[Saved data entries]
- Opening Delimiter -

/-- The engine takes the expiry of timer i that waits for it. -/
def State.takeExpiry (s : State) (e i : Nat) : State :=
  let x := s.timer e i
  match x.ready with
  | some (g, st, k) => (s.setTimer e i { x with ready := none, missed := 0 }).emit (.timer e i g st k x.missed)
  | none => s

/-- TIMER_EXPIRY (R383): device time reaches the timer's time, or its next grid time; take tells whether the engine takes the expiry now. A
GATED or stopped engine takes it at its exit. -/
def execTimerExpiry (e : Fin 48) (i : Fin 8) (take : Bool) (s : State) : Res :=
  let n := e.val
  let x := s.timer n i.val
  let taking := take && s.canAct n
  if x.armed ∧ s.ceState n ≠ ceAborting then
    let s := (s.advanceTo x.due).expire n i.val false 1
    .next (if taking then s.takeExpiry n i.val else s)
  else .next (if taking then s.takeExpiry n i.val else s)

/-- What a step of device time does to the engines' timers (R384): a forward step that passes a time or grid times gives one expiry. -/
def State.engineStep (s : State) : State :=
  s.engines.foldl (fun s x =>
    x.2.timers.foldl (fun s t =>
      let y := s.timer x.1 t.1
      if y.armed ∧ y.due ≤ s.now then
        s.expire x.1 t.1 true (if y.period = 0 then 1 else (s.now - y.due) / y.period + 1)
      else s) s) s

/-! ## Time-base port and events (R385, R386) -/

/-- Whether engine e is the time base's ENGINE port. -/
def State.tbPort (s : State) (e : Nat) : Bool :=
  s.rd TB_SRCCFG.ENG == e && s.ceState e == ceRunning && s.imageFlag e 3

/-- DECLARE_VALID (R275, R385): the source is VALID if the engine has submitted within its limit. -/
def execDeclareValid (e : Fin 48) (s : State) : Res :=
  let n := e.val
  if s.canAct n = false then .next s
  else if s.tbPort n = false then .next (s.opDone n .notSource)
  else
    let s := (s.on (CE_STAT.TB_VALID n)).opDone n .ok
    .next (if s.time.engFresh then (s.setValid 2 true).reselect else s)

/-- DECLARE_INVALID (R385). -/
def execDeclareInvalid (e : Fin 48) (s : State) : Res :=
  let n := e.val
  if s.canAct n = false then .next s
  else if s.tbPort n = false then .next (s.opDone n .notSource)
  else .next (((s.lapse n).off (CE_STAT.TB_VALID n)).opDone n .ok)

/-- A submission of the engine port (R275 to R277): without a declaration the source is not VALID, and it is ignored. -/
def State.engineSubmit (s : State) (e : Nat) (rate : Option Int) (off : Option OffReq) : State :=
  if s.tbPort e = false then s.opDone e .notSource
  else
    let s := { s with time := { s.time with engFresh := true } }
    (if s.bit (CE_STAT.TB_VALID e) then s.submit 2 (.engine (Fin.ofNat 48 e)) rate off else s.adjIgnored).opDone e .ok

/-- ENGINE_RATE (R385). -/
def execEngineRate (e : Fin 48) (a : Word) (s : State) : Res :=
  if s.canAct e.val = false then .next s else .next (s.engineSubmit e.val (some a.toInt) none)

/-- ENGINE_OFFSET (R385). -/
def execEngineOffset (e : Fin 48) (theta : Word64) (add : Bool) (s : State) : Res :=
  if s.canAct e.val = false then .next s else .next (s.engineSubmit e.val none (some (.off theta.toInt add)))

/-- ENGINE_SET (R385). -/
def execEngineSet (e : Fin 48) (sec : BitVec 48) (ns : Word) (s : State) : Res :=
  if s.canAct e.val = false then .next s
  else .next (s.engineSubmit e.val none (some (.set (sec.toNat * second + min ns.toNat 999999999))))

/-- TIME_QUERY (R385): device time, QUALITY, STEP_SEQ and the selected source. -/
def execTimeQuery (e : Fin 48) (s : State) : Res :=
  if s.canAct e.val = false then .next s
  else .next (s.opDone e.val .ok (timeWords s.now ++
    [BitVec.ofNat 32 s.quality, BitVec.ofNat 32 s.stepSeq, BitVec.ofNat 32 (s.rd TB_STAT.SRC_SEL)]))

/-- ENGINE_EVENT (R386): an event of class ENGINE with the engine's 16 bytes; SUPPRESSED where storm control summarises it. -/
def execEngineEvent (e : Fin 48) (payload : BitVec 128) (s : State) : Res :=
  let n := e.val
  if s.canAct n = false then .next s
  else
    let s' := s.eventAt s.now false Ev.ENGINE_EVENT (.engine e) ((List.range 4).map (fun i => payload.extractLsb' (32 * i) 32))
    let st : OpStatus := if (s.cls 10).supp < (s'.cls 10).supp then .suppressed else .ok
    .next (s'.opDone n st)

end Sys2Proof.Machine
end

- Closing Delimiter -
- Opening Delimiter -

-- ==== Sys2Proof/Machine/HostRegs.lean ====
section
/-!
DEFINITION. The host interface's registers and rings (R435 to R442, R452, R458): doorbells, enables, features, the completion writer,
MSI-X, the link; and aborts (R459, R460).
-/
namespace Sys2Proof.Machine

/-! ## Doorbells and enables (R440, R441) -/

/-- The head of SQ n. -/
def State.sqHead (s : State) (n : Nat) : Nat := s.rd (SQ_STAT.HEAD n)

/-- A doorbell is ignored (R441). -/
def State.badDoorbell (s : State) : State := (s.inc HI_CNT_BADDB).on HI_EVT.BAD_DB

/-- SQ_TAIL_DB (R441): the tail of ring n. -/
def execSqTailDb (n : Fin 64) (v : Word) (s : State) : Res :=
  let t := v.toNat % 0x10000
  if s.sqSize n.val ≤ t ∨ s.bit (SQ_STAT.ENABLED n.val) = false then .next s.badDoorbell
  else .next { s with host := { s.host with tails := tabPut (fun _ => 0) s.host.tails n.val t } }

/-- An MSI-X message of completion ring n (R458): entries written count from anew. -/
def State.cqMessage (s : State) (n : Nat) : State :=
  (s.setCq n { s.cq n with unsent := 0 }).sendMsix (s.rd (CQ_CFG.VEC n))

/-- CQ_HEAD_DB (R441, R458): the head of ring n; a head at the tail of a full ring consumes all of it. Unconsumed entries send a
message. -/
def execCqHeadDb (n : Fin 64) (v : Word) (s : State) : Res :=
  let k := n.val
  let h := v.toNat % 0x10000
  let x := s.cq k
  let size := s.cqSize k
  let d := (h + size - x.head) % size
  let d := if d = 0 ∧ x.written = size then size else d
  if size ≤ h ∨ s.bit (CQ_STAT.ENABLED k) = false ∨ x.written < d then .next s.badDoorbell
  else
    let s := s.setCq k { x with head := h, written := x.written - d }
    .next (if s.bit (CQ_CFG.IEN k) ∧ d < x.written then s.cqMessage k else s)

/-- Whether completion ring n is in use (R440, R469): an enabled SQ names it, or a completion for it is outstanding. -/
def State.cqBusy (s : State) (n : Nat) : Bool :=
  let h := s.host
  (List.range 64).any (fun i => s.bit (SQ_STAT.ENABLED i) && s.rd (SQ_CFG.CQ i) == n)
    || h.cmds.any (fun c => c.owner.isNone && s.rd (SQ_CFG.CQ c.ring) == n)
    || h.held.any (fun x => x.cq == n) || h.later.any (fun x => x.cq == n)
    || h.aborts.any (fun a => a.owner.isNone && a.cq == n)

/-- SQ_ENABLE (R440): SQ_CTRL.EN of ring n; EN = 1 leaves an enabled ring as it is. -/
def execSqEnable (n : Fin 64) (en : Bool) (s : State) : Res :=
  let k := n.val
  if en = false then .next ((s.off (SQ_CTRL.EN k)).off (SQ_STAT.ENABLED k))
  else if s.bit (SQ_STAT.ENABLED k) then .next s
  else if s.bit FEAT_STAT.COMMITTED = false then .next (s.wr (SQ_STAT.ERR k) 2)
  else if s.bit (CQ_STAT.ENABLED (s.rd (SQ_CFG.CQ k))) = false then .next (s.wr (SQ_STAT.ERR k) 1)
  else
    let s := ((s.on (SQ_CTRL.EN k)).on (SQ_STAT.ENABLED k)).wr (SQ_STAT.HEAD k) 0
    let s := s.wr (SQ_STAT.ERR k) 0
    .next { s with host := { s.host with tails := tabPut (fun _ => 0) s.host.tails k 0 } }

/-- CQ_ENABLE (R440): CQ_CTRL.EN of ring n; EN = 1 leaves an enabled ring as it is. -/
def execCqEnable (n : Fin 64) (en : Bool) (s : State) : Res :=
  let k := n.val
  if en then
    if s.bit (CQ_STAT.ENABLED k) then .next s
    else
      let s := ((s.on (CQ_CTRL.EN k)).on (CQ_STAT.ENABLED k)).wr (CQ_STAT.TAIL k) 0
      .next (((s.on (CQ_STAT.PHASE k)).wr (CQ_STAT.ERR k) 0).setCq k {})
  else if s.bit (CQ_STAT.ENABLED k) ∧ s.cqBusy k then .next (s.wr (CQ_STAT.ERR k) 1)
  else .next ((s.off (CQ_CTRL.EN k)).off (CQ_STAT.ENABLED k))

- Closing Delimiter -

Problem:
Extract exactly and only the lines above from the line containing "else if s.bit FEAT_STAT.COMMITTED" through the line containing "let s := ((s.on (SQ_CTRL.EN", both end lines included.

Task solution:
  else if s.bit FEAT_STAT.COMMITTED = false then .next (s.wr (SQ_STAT.ERR k) 2)
  else if s.bit (CQ_STAT.ENABLED (s.rd (SQ_CFG.CQ k))) = false then .next (s.wr (SQ_STAT.ERR k) 1)
  else
    let s := ((s.on (SQ_CTRL.EN k)).on (SQ_STAT.ENABLED k)).wr (SQ_STAT.HEAD k) 0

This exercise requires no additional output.